Improved Matrix Body Design: Five Factors to Achieve Exceptional Bit Performance in Hard, Abrasive Rock

Abstract

Young Technology Showcase Matrix body bits are known for longevity and reliability in challenging formations such as granite, chert, and abrasive sandstones and conglomerates. What is often missing from bit performance under these conditions is the ability to maintain a relatively high rate of penetration (ROP) while maximizing footage drilled in one run. The goal remains the same: Drill every interval in one run at the optimal ROP. In other words, the bit should not be the limiter when it comes to drilling performance. Focusing on five key factors that contribute to ROP and longevity, a major bit supplier has designed a matrix body fixed-cutter bit that is setting records in a wide range of fields and formations. The whole is greater than the sum of the parts: The five new technologies comprising the design work to create a significantly higher standard of performance than is typically accepted for hard rock/abrasive rock drilling. The examples following represent distinct formation types such as sand and shale intervals in the Rockies, limestone and sandstone in east Texas, the Granite Wash formation in the Texas Panhandle, and limestone and dolomite in the Permian Basin.
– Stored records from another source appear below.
/-- The missing grid instants before a sample (R134). -/
def State.missing (s : State) (n : Nat) (prev : Sample) (x : Sample) : Nat :=
  (x.instant - prev.instant) / s.effectivePeriod n - 1

/-- Whether a dropped sample of a lane lies before an instant (R146). -/
def ChainLane.droppedBefore (x : ChainLane) (t : Tk) : Bool := x.drops.any fun d => d < t

/-- A kept sample reaches its lane: a restart, a bridge, or neither; then the sample itself (R133, R134, R146). A drop before it
restarts the lane, whatever restart is still without its first input. DESIGN CHOICE (log entry 155): an inserted value enters the
paths that the sample before the gap was routed to. -/
def State.feedSample (s : State) (n l : Nat) (x : Sample) : State :=
  let ln := (s.chain n).lane l
  let s := if ln.droppedBefore x.instant then
      (s.restartRecord n l x.instant).restartLane n l 5 0 x.instant true
    else match ln.last with
    | none => s
    | some p =>
      let gap := s.missing n p x
      if s.chainSet n 0x1D < gap then s.restartLane n l 1 gap x.instant false
      else if p.gain != x.gain || p.measure != x.measure || p.range != x.range || p.reference != x.reference then
        s.restartLane n l 2 0 x.instant false
      else (List.range gap).foldl (fun s k =>
        s.feedInput n l { p with instant := p.instant + (k + 1) * s.effectivePeriod n } true) s
  let s := s.restartRecord n l x.instant
  let ln := (s.chain n).lane l
  (s.setLane n l { ln with last := some x, nextFrom := x.instant + 1, drops := ln.drops.filter (x.instant < ·) }).feedInput
    n l x false

/-! ## From the converter into the chain (R112, R132, R146)

A chain takes the kept samples of its converter's conversions, in the order of their instants. -/

/-- The number of samples that a run of samples on a grid has taken before an instant. -/
def samplesBefore (first p t : Nat) : Nat := if t < first then 0 else (t - first) / p + 1

/-- The instant of sample `i` of a conversion, after moves of its grid. -/
def Conversion.sampleAt (c : Conversion) (i : Nat) : Tk :=
  match c.regrids.find? fun g => g.1 ≤ i with
  | some g => g.2 + (i - g.1) * c.period
  | none => c.started + i * c.period

/-- The samples that a conversion takes up to an instant, if it takes them all. -/
def Conversion.upTo (c : Conversion) (t : Tk) : Nat :=
  match c.regrids.find? fun g => g.2 ≤ t with
  | some g => g.1 + samplesBefore g.2 c.period t
  | none => samplesBefore c.started c.period t

/-- Lane, route and gain of a sequence entry word (R112). -/
def entryLane (w : Nat) : Nat := fieldOf w 0 2
/-- Gain code. -/
def entryGain (w : Nat) : Nat := fieldOf w 2 3
/-- Chain route: bit 0 coarse, bit 1 fine. -/
def entryRoute (w : Nat) : Nat := fieldOf w 5 2
/-- Kept samples. -/
def entryCount (w : Nat) : Nat := fieldOf w 18 16
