/-- An object-write step runs. -/
def State.objectStepRuns (s : State) (put : State → Accessor → Nat → Nat → Bytes → Res) (k : Nat) (a : Bytes) : State :=
  match s.objectRecords put k (Fin.ofNat 8 s.disp.session) 0 (recordsOf 16 a) with
  | (s, none) => s.actionStops k 0
  | (s, some (code, j)) => s.stepAnswers k [(code : Int), (j : Int)] 0x10

/-- The action of a dispatched step begins (R199). -/
def State.actionStarts (s : State) (put : State → Accessor → Nat → Nat → Bytes → Res) (k : Nat) : State :=
  let i := s.runningImage
  let a := stepAction i k
  match stepKind i k with
  | 1 => s.objectStepRuns put k a
  | 2 => s.measureStarts k a
  | 3 => s.sweepStepStarts k a
  | 4 => s.mapStepStarts k a
  | 5 => s.exchangeStarts k a
  | 6 => s.routineStarts k a
  | _ =>
    let src := fieldLe a 4 2
    s.setStep k { s.step k with waitsFor := if src = 0xFFFF then none else some (src % 512 + 512 * fieldLe a 6 1) }

/-- A ready step is dispatched, or deferred with the cause of the first test it fails (R208). -/
def State.dispatchStep (s : State) (put : State → Accessor → Nat → Nat → Bytes → Res) (k : Nat) : State :=
  let i := s.runningImage
  let x := s.step k
  if !s.dispatching || x.stage != .ready then s
  else if s.stepTestCause k != 0 || !s.firstToGo k then s.judgeReady
  else match s.reserve (stepClaim i k) with
    | none => s.judgeReady
    | some s =>
      let s := s.setStep k { x with stage := .inFlight, dispatchedAt := s.now, deferCause := 0 }
      let s := match s.claimsAbort s.disp.session (endingClaims (stepResources i k)) with
        | some _ => s.actionStops k 4
        | none => s.actionStarts put k
      s.judgeReady

/-! ## What the dispatcher reads (R232) -/

/-- The deferred steps in their order: the first of them. -/
def State.firstDeferred (s : State) : Option (Nat × StepRec) :=
  let i := s.runningImage
  let ds := s.readySteps.filter fun x => x.2.deferCause != 0
  ds.find? fun x => ds.all fun y => y.1 == x.1 || stepBefore i x.1 y.1

/-- The state of the dispatcher. -/
def State.planState (s : State) : Nat :=
  if s.disp.slot.isSome then (if s.dispatching then 1 else 2) else if s.objN 0x3501 9 != 0 then 3 else 0

end Sys2Proof.Machine
end

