/-- Segments that are complete in the bytes received. -/
def segmentsIn (h bs : Bytes) : Nat :=
  ((List.range (segmentCount h)).filter fun i => decide ((segmentSpan h i).1 + (segmentSpan h i).2 ≤ bs.length)).length

/-- The payload of the bytes received so far, decrypted (R409, R411). -/
def payloadOf (h key bs : Bytes) : Bytes :=
  if isEncrypted h then
    (List.range (segmentCount h)).flatMap fun i =>
      let (o, n) := segmentSpan h i
      gcmCrypt (segmentKey h key i) (segmentNonce h i) (sliceBytes bs o (n - 16))
  else sliceBytes bs 64 (payloadSpan h)

/-! ## Records (R414, R415) -/

/-- A record with its head. -/
structure CfgRecord where
  type : Nat
  zone : Nat
  body : Bytes
  deriving DecidableEq, Repr

/-- What stands at the front of the payload. -/
inductive NextRecord where
  | incomplete
  | bad (cause detail : Nat)
  | record (r : CfgRecord)
  deriving DecidableEq, Repr

/-- First frame and count of a frames record. -/
def CfgRecord.frames (r : CfgRecord) : List Nat :=
  (List.range (fieldLe r.body 2 2)).map fun i => 512 * r.zone + fieldLe r.body 0 2 + i

/-- The bytes of a record's head and body. -/
def CfgRecord.size (r : CfgRecord) : Nat := 8 + r.body.length

/-- Whether the head of a record is valid by itself (R414). -/
def headOk (type zone len : Nat) : Bool :=
  len % 4 == 0 &&
  match type with
  | 1 => decide (zone < 16) && len == 12
  | 2 => decide (zone < 16) && decide (4 ≤ len)
  | 3 => decide (zone < 16) && decide (4 ≤ len)
  | 0x0F => zone == 0xFF && len == 4
  | _ => false

/-- The check of a complete record against those before it (R415), which no longer applies to a dropped zone (R417). -/
def recordFault (h : Bytes) (p : Parse) (dropped : List Nat) (received : Nat) (r : CfgRecord) : Option (Nat × Nat) :=
  let bad : Option (Nat × Nat) := some (5, p.offset)
  match r.type with
  | 1 => if dropped.contains r.zone || ((streamZones h).contains r.zone && !p.begun.contains r.zone) then none else bad
  | 2 =>
    if r.body.length != 4 + 1024 * fieldLe r.body 2 2 then bad
    else if dropped.contains r.zone then none
    else if p.zone != some r.zone || 512 < fieldLe r.body 0 2 + fieldLe r.body 2 2 then bad
    else (r.frames.find? p.written.contains).map fun f => (8, f)
  | 3 =>
    if !dropped.contains r.zone && (p.zone != some r.zone || blockBytes < fieldLe r.body 0 4 + (r.body.length - 4)) then bad
    else none
  | _ => if p.offset + 12 = payloadLength h then none else some (0x0A, received)

/-- The next record of a payload. -/
def nextRecord (h payload : Bytes) (p : Parse) (dropped : List Nat) (received : Nat) : NextRecord :=
  let rest := payload.drop p.offset
  let len := fieldLe rest 4 4
  if rest.length < 8 then .incomplete
  else if !headOk (fieldLe rest 0 1) (fieldLe rest 1 1) len then .bad 5 p.offset
  else if rest.length < 8 + len then .incomplete
  else
    let r : CfgRecord := { type := fieldLe rest 0 1, zone := fieldLe rest 1 1, body := sliceBytes rest 8 len }
    match recordFault h p dropped received r with
    | some (c, d) => .bad c d
    | none => .record r

/-- A record is taken. -/
def Parse.take (p : Parse) (r : CfgRecord) : Parse :=
  let q := { p with offset := p.offset + r.size }
  match r.type with
  | 1 => { q with zone := some r.zone, begun := p.begun ++ [r.zone] }
  | 2 => { q with written := p.written ++ r.frames }
  | _ => q

/-- The checks of R418 at the last byte of a stream, with its last record. -/
def endFault (h bs : Bytes) (p : Parse) (dropped : List Nat) (last : NextRecord) : Option (Nat × Nat) :=
  let received := fieldLe bs (streamLen h - 4) 4
  if bs.length != streamLen h then some (0x0A, bs.length)
  else if (crc32c (bs.take (streamLen h - 4))).toNat != received then some (9, received)
  else match last with
    | .bad c d => some (c, d)
    | .incomplete => some (5, p.offset)
    | .record r =>
      if r.type != 0x0F || fieldLe r.body 0 4 != (streamZones h).length || (streamZones h).any (fun z => !p.begun.contains z)
      then some (5, p.offset)
      else ((p.begun.filter fun z => !dropped.contains z).findSome? fun z =>
        (List.range 512).find? (fun f => !p.written.contains (512 * z + f)) |>.map fun f => 512 * z + f).map fun f => (8, f)

/-- The records of a whole payload in turn, to the last one (R426). -/
def walkRecords (h payload : Bytes) : Nat → Parse → Parse × NextRecord
  | 0, p => (p, .incomplete)
  | fuel + 1, p =>
    match nextRecord h payload p [] (streamLen h) with
    | .record r => if r.type = 0x0F then (p, .record r) else walkRecords h payload fuel (p.take r)
    | x => (p, x)

/-- The check of a whole stream before it is stored in a Cellar slot (R426). -/
def State.streamFault (s : State) (bs : Bytes) : Option (Nat × Option Nat) :=
  let h := bs.take 64
  match s.headerFails h with
  | some x => some x
  | none =>
    let key := (s.keys.streamKey (streamSource h)).getD []
    if bs.length != streamLen h then some (0x0A, some bs.length)
    else
      let tag := if isEncrypted h then badSegment h key bs 0 else none
      match tag with
      | some i => some (4, some i)
      | none =>
        let w := walkRecords h (payloadOf h key bs) bs.length {}
        (endFault h bs w.1 [] w.2).map fun x => (x.1, some x.2)

/-! ## The loader (R416 to R420) -/

/-- The header of the open stream. -/
def Loader.header (l : Loader) : Bytes := l.bytes.take 64

/-- The next record of the open stream. -/
def Loader.next (l : Loader) : NextRecord :=
  nextRecord l.header (payloadOf l.header l.key l.bytes) l.parse l.dropped l.bytes.length

/-- Whether a stream is open. -/
def Loader.busy (l : Loader) : Bool := l.session.isSome || l.boot

/-- The write that is still being processed is answered. -/
def State.loaderAnswers (s : State) (code : Nat) : State :=
  match s.loader.owed with
  | some r => ({ s with loader := { s.loader with owed := none, lastWrite := s.now } }).replyLater r code
  | none => s

/-- The consecutive failures and the lockout after a failed tag (R424). The log records name the session of the stream (R528);
DESIGN CHOICE (log entry 131): they name 0xFF for a boot load, which has none. -/
def State.tagFails (s : State) (who : Nat) : State :=
  let n := s.keys.failures + 1
  let s := { s with keys := { s.keys with failures := n } }
  let s := s.wantTxn .counter [.blob 8 0 (some (natLe 4 n))]
  let s := s.logRec s.now 0x04E5 0x0B ([3#8, BitVec.ofNat 8 who, 0#8, 0#8] ++ natLe 4 n)
  if n < 8 then s
  else
    let span := min (60 * 2 ^ (n - 8)) 3600 * tkS
    let s := { s with keys := { s.keys with lockoutUntil := some (s.now + span) } }
    let s := (s.logRec s.now 0x04E5 0x0B ([4#8, BitVec.ofNat 8 who, 0#8, 0#8] ++ natLe 4 n)).cause 0x2700 2 s.now
    if n = 8 && bitOf s.keys.policy 3 then
      ({ s with keys := { s.keys with battery := [none, none, none, none] } }).cause 0x2700 3 s.now
    else s

/-- The open stream fails (R419). A zone that still drains for it ends Failed (DEDUCED, log entry 142); a detail that the spec
does not give is a free value (log entry 13). -/
def State.streamFails (s : State) (cause : Nat) (detail : Option Nat) : State :=
  if !s.loader.busy then s
  else
    let l := s.loader
    let s := (l.parse.begun.filter fun z => !l.dropped.contains z).foldl (fun s z =>
      if (s.zone z).stage == .loading then s.zoneFails z 1 else s) s
    let s := match l.waitDrain with
      | some z => s.setZone z { s.zone z with next := .failed }
      | none => s
    let d := detail.getD ((Config.freeValue s.fresh).toNat % 2 ^ 32)
    let s := if detail.isNone then s.nextFresh else s
    let s := if cause = 4 then s.tagFails (l.session.getD 0xFF) else s
    let s := (((s.setObj 0x2700 4 5).setObj 0x2700 5 0xFF).setObj 0x2700 7 cause).setObj 0x2700 8 d
    let s := s.loaderAnswers 0x0F010D02
    ({ s with loader := {} }).cause 0x2700 1 s.now

/-- Whether a record is to be processed before the bytes received are: one that is complete, but for the stream end, which is
checked at the last byte of the stream (R416, R418). -/
def Loader.working (l : Loader) : Bool :=
  match l.next with
  | .record r => r.type != 0x0F
  | _ => false

/-- After bytes or a record: an invalid record fails the stream, and so do bytes past its length once the records before them are
processed (R419); at the last byte the stream is checked (R418); else a write none of whose records is left is answered (R416). -/
def State.loaderSettles (s : State) : State :=
  let l := s.loader
  if !l.busy then s
  else match l.next with
    | .bad c d => s.streamFails c (some d)
    | _ =>
      if l.working then s
      else if streamLen l.header < l.bytes.length then s.streamFails 0x0A (some l.bytes.length)
      else if l.bytes.length = streamLen l.header then s.setObj 0x2700 4 3
      else s.loaderAnswers 0

/-- Bytes reach the open stream: the tags of segments now complete, then the records (R411, R416, R419). -/
def State.loaderFeeds (s : State) (bs : Bytes) : State :=
  let l := s.loader
  let all := l.bytes ++ bs
  let h := all.take 64
  let s := ({ s with loader := { l with bytes := all, lastWrite := s.now } }).setObj 0x2700 6 all.length
  if !isEncrypted h then s.loaderSettles
  else match badSegment h l.key all (segmentsIn h l.bytes) with
    | some i => s.streamFails 4 (some i)
    | none =>
      let passed := segmentsIn h all = segmentCount h && segmentsIn h l.bytes < segmentCount h
      let s := if passed && s.keys.failures != 0 then
          ({ s with keys := { s.keys with failures := 0 } }).wantTxn .counter [.blob 8 0 none] else s
      s.loaderSettles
All of these examples are laden with transition zones and most include conglomerate or other challenges to impact and abrasion resistance. The bits have been run in conventional and motor applications with equally good outcomes. Five Performance Factors Cutters. A critical improvement to the new bit design is the polycrystalline diamond compact (PDC) cutter technology. The proprietary interface design of the cutters used provides an extremely durable and efficient cutting element, removing significantly more rock with substantially less wear. Furthermore, increased abrasion resistance in PDC cutters also increases the ability to withstand intense heat situations, contributing to thermal stability. While both thermally stable bits and abrasion-resistant bits perform similarly at the start of drilling, as cutter wear begins, the thermally stable products wear more slowly. Ongoing research into wear mechanisms has optimized abrasion and impact resistance, and advanced the vital performance criterion of thermal mechanical integrity (TMI), or resistance to heat-generated wear. With greater TMI, the new cutters are highly TMI-qualified, able to withstand the extreme temperature cycling that occurs during drilling to provide greater strength and durability.